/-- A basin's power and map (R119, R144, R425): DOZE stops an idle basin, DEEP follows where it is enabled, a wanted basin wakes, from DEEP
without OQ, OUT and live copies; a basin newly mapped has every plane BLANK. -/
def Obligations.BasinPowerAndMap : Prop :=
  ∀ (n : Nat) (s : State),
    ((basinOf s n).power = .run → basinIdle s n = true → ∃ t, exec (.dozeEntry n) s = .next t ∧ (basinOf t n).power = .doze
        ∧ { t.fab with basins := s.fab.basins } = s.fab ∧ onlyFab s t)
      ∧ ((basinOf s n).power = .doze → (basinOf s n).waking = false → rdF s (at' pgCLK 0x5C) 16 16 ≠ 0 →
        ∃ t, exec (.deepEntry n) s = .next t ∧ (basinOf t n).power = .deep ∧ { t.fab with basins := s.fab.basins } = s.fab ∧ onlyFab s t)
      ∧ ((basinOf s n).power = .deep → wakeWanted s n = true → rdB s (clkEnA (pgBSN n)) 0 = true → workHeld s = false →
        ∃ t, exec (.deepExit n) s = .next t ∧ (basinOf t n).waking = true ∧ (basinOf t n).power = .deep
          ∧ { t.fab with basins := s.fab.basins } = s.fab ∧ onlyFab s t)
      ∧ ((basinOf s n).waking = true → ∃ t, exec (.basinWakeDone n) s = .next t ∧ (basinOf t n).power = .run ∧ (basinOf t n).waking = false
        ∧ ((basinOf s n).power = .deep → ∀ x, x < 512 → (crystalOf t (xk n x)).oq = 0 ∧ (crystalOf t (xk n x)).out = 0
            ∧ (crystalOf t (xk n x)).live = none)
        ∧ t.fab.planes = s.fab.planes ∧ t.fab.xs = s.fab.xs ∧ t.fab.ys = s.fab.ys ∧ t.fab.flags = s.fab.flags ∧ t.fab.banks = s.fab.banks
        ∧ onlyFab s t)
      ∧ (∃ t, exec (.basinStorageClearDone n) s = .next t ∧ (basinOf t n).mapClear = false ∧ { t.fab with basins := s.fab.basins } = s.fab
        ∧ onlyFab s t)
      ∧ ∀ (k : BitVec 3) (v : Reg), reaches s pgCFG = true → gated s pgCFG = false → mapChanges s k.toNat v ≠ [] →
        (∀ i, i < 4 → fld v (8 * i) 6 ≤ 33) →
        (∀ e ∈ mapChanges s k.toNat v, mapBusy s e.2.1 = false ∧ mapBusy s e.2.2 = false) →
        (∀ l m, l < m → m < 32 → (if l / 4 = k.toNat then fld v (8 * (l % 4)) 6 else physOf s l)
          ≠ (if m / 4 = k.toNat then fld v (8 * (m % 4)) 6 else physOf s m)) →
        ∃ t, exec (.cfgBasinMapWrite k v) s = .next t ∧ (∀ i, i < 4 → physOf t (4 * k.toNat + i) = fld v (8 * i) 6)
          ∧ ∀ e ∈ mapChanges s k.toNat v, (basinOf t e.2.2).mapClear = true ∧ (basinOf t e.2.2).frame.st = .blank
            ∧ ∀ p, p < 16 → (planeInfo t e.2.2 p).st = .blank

■ ■ ■ ■ ■

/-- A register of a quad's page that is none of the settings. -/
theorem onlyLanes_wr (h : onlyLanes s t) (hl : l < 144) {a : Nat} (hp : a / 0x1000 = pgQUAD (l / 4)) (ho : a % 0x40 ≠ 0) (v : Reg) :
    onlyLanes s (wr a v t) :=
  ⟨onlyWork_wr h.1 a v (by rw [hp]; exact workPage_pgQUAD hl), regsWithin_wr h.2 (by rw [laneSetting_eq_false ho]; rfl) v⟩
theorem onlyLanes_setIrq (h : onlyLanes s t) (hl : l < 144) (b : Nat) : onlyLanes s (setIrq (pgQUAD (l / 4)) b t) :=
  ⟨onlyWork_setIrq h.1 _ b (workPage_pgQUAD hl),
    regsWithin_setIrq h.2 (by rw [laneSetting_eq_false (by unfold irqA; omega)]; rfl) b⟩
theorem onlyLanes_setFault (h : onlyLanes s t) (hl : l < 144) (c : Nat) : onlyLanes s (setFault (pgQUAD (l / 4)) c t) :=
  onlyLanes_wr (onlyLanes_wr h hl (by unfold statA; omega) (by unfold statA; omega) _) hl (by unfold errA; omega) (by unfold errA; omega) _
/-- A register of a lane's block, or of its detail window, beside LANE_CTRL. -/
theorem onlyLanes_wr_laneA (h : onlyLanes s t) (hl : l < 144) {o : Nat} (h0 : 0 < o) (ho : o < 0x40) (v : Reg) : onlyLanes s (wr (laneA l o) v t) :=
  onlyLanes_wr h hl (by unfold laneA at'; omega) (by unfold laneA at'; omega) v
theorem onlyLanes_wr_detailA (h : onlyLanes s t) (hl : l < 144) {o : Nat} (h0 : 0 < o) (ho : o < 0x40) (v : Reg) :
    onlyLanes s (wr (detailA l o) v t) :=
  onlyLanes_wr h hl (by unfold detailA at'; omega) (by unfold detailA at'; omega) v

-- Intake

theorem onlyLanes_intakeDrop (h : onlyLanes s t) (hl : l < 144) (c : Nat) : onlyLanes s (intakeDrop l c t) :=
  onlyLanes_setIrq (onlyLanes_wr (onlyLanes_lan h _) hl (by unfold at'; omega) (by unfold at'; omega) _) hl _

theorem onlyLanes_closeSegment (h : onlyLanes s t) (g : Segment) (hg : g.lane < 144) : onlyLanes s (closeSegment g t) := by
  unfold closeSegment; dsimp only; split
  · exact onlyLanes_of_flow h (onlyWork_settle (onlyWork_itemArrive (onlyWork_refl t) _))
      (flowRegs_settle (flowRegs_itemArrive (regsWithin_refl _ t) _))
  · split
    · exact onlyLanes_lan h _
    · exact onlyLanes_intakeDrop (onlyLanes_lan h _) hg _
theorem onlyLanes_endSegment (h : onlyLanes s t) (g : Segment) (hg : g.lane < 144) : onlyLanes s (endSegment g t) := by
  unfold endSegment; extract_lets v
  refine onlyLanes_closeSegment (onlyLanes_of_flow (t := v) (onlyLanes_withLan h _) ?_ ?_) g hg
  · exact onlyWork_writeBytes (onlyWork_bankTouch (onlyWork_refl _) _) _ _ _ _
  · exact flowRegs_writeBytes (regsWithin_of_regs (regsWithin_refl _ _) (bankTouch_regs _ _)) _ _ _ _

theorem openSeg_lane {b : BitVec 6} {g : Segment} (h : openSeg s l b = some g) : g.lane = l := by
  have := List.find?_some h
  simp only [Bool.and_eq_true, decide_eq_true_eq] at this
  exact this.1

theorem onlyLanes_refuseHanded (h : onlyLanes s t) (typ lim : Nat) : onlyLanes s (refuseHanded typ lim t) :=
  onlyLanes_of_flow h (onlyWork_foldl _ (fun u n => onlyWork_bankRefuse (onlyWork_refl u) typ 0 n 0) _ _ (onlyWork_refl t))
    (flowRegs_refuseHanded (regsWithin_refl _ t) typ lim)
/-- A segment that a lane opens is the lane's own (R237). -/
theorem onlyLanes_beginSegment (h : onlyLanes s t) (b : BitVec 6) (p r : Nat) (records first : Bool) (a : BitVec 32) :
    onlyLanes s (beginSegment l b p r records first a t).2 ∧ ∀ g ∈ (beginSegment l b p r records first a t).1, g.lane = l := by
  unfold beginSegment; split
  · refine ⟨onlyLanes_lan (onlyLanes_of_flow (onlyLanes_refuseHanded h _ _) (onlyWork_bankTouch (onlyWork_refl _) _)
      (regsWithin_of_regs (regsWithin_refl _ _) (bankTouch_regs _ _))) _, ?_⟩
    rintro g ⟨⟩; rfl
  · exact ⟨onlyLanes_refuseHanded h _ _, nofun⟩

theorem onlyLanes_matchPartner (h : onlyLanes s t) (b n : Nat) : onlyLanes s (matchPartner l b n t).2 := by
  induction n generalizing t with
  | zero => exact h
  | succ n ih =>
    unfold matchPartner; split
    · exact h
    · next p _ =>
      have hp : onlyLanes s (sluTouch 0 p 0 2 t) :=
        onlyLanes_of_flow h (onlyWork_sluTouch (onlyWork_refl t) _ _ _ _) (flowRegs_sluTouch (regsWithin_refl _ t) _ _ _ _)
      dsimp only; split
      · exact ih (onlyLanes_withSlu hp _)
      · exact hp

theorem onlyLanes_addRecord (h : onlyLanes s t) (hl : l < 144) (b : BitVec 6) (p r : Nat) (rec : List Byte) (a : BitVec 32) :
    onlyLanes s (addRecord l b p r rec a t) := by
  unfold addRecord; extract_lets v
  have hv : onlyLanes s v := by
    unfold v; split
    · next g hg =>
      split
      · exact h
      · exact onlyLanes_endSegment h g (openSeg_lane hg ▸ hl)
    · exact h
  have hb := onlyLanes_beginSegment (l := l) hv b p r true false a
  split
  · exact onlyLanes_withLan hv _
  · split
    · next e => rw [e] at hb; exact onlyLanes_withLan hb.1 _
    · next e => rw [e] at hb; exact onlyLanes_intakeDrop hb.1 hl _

■ ■ ■ ■ ■

-- Directions for this task --
Working through the records above, copy each line in which "matchPartner" is found.

-- Final answer --
theorem onlyLanes_matchPartner (h : onlyLanes s t) (b n : Nat) : onlyLanes s (matchPartner l b n t).2 := by
    unfold matchPartner; split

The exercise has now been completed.